Elasticity vs Scalability

Often when we talk about cloud computing or distributed systems we often hear about system elasticity vs scalability, however, these two terms are not always used appropriately, so let’s shed some light on their subtle difference:

Scalability

Scalability is that characteristic that allows a computing system to add or remove resources on demand and very quickly. In most cases scalability should have no downtime (downtime) when resources are added or removed, or at most these times should be very short. Then there are two types of scalability, one vertical and the other horizontal, the latter being the one most commonly used in modern cloud systems. This is what is also referred to as scalability versus size of the system.

Another type we may need is geographic scalability i.e. the system keeps its performance unchanged even if I increase the distance between system nodes and users.

Finally last (but not least) we may also need administrative scalability, i.e., the SD, whether I am using it on a geographically distributed data center managed by the same provider, or whether I am using it on multiple data centers offered by different providers continues to run the same, so even if the system nodes are managed by different administrative entities.

Most SDs deal primarily with scalability with respect to size, which is the one in the common understanding (the best condition of course would be to have systems scalable with respect to all three types of scalability).

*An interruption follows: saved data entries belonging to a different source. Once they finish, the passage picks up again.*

/-- V-TR-5, the cycle: with every entry of TREE_RAM 2 no walk reaches a leaf. -/
theorem witness_TreeReadFollowsTheWalk_badTree :
    let s := { started 0x9C31770012EE4001 0x40000038 8 with treeRam := Vector.replicate 32 2#8 }
    s.bdReady = true ∧ s.treeOf 15#4 = some (List.replicate 32 2) ∧
      ∀ (n sym : Nat) (bd : BoolDecoder),
        Walks s.params.vs s.mem s.probAt (List.replicate 32 2) (0#5 : BitVec 5).toNat s.bd n sym bd → 16 < n := by
  refine ⟨rfl, by decide +kernel, fun n sym bd h => ?_⟩
  have never : ∀ {vs m p i b n sym b'}, Walks vs m p (List.replicate 32 2) i b n sym b' → False := by
    intro vs m p i b n sym b' h
    induction h with
    | leaf i bd sym inside isLeaf =>
      have hb := decodeBool_bit vs m (p (i / 2)) bd
      have hlt : i + (decodeBool vs m (p (i / 2)) bd).1 < 32 := by simp at inside; omega
      rw [List.getD_eq_getElem?_getD, List.getElem?_replicate_of_lt hlt] at isLeaf
      simp only [Option.getD_some] at isLeaf
      omega
    | node _ _ _ _ _ _ _ _ _ _ ih => exact ih
  exact (never h).elim

theorem witness_TwoLeafTreeIsBool :
    ({ State.reset with treeRam := Vector.replicate 32 0#8 }.writeReg 0x090 0x0000FF00#32).treeRam.getD 0 0#8 = 0#8 ∧
      ({ State.reset with treeRam := Vector.replicate 32 0#8 }.writeReg 0x090 0x0000FF00#32).treeRam.getD 1 0#8 =
        BitVec.ofInt 8 (-1) := by decide

theorem witness_DequantMultiplies : (24#5 : BitVec 5).toNat ≤ 24 ∧ (0#5 : BitVec 5).toNat ≤ 24 := by decide

theorem witness_InverseWhtWritesTheDcs :
    1 < (State.reset.writeReg 0x438 2#32).eobAt 24 ∧ (State.reset.writeReg 0x438 1#32).eobAt 24 ≤ 1 := by decide +kernel

theorem witness_IdctAddsTheResidual :
    (23#5 : BitVec 5).toNat ≤ 23 ∧
      (∀ a ∈ predicted.footprintOf (.idctAdd 23#5), predicted.admits a = true) ∧
      1 < (predicted.writeReg 0x434 0x02000000#32).eobAt 23 ∧ (predicted.writeReg 0x434 0x01000000#32).eobAt 23 ≤ 1 :=
  ⟨by decide, fun a _ => admits_all _ rfl a, by decide +kernel, by decide +kernel⟩

theorem witness_DcOnlyTransformsAgree :
    (∀ i < 16, 1 ≤ i → (withBlock State.reset 24 [100]).coefAt 24 i = 0) ∧
      ∀ i < 16, 1 ≤ i → (withBlock State.reset 3 [-7]).coefAt (3#5 : BitVec 5).toNat i = 0 := by decide +kernel

theorem witness_CoefClearClears : ∀ off ∈ ([0x100, 0x41C, 0x420, 0x438] : List Nat),
    off % 4 = 0 ∧ 0x100 ≤ off ∧ off < 0x43C := by decide

theorem witness_IntraB4Predicts : (9#4 : BitVec 4).toNat ≤ 9 ∧
    ∀ a ∈ neighbours.footprintOf (.intraB4 9#4), neighbours.admits a = true :=
  ⟨by decide, fun a _ => admits_all _ rfl a⟩

theorem witness_IntraWholeBlockPredicts : (3#4 : BitVec 4).toNat ≤ 3 ∧
    (∀ a ∈ (ramps 16).footprintOf (.intraY16 3#4 true true), (ramps 16).admits a = true) ∧
    ∀ a ∈ (ramps 8).footprintOf (.intraUv8 3#4 false true), (ramps 8).admits a = true :=
  ⟨by decide, fun a _ => admits_all _ rfl a, fun a _ => admits_all _ rfl a⟩

theorem witness_SubblockModeFormulas : 0 < 4 ∧ 3 < 4 := by decide

/-- A pixel of each whole-block size, at the last row and column. -/
theorem witness_WholeBlockModeFormulas : ((16 = 16 ∨ 16 = 8) ∧ 15 < 16) ∧ (8 = 16 ∨ 8 = 8) ∧ 7 < 8 := by decide

theorem witness_PredictionsArePixels : IsPixel 0 ∧ IsPixel 255 ∧ (∀ k : Nat, IsPixel ((k % 256 : Nat) : Int)) ∧
    (∀ i j : Int, IsPixel ((fun i j => (i + j) % 256 : Int → Int → Int) i j)) := by
  refine ⟨⟨by decide, by decide⟩, ⟨by decide, by decide⟩, fun k => ?_, fun i j => ?_⟩
  · constructor <;> omega
  · constructor <;> dsimp only <;> omega

/-- An ordinary stride, where every destination is its own, and S = 0, where all three rows lie on one another and the
last counts. -/
theorem witness_AboveRightCopyCopies :
    (∀ a ∈ (small [0x7040, 64] []).footprintOf .aboveRightCopy, (small [0x7040, 64] []).admits a = true) ∧
    (∀ s ∈ [small [0x7040, 64] [], small [0x7040, 0] []], ∀ j : Nat, j < 4 → ∀ k' : Nat, k' < 3 → ∀ j' : Nat, j' < 4 →
      pixAddr (s.arg 0) (s.arg 1) (4 * (k' : Int) + 3) (16 + (j' : Int)) =
        pixAddr (s.arg 0) (s.arg 1) (4 * ((2 : Nat) : Int) + 3) (16 + (j : Int)) → 4 * k' + j' ≤ 4 * 2 + j) ∧
    (∀ k : Nat, k < 3 → ∀ j : Nat, j < 4 → pixAddr ((small [0x7040, 64] []).arg 0) ((small [0x7040, 64] []).arg 1) (4 * (k : Int) + 3)
      (16 + (j : Int)) ≠ 0x7040#32) :=
  ⟨fun a _ => admits_all _ rfl a, by decide +kernel, by decide +kernel⟩

/-- The three paths: no fraction, a fraction with INTERP = 0, a fraction with INTERP = 1. -/
theorem witness_McPredPredicts :
    (∀ a ∈ (reference 0x00060002).footprintOf (.mcPred 0#2 false), (reference 0x00060002).admits a = true) ∧
      ((reference 0x00080010).mcOperands 0#2 false).path = .copy ∧
      ((reference 0x00060002).mcOperands 0#2 false).path = .sixTap ∧
      ({ reference 0x00060002 with ctrl := 4#32 }.mcOperands 3#2 true).path = .bilinear :=
  ⟨fun a _ => admits_all _ rfl a, by decide +kernel, by decide +kernel, by decide +kernel⟩

theorem witness_PhaseZeroIsIdentity : (∀ i j : Int, IsPixel ((fun i j => (i + j) % 256 : Int → Int → Int) i j)) ∧
    0 < 8 ∧ 7 < 8 := by
  refine ⟨fun i j => ?_, by decide, by decide⟩
  constructor <;> dsimp only <;> omega

/-- Where the two clauses of the sign meet. -/
theorem witness_ChromaVectorRule : (0 : Int) ≤ 0 ∧ (-1 : Int) < 0 := by decide

theorem witness_LimitTables : 0 ≤ 7 ∧ 7 ≤ 7 ∧ 0 ≤ 63 ∧ 63 ≤ 63 := by decide
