-- ==== Sys2Proof/Machine/Dispatch.lean ====
section
/-! DEFINITION. One arm per command. -/

namespace Sys2Proof.Machine

def exec (i : Instr) (s : State) : Host.Outcome State Fault Refusal :=
  match i with
  | .sample0 => Sys2Proof.Machine.execSample0 s
  | .sample1 => Sys2Proof.Machine.execSample1 s
  | .tick => Sys2Proof.Machine.execTick s
  | .eval => Sys2Proof.Machine.execEval s
  | .inc => Sys2Proof.Machine.execInc s
  | .dec => Sys2Proof.Machine.execDec s

end Sys2Proof.Machine
end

Regarding scalability with respect to size, we talk about: scale-in/out when we talk about horizontal scalability: we have one server offering a service and we increase/decrease the number of servers offering that service.

While we talk about scale-up/down regarding vertical scalability: growth in workloads is addressed by adding/removing resources (e.g., increased memory, increased processing capacity).

Elasticity

Elasticity means that the “power” of a system scales automatically, increasing and/or decreasing to meet varying workloads as resources are added and/or removed proportionally. This is precisely why elasticity requires a scalable system to perform its task. Thus, elasticity builds on scalability and further develops it by introducing the concept of resource management. Thanks to elasticity, it is no longer necessary to oversize the infrastructure with respect to the peak or peak loads.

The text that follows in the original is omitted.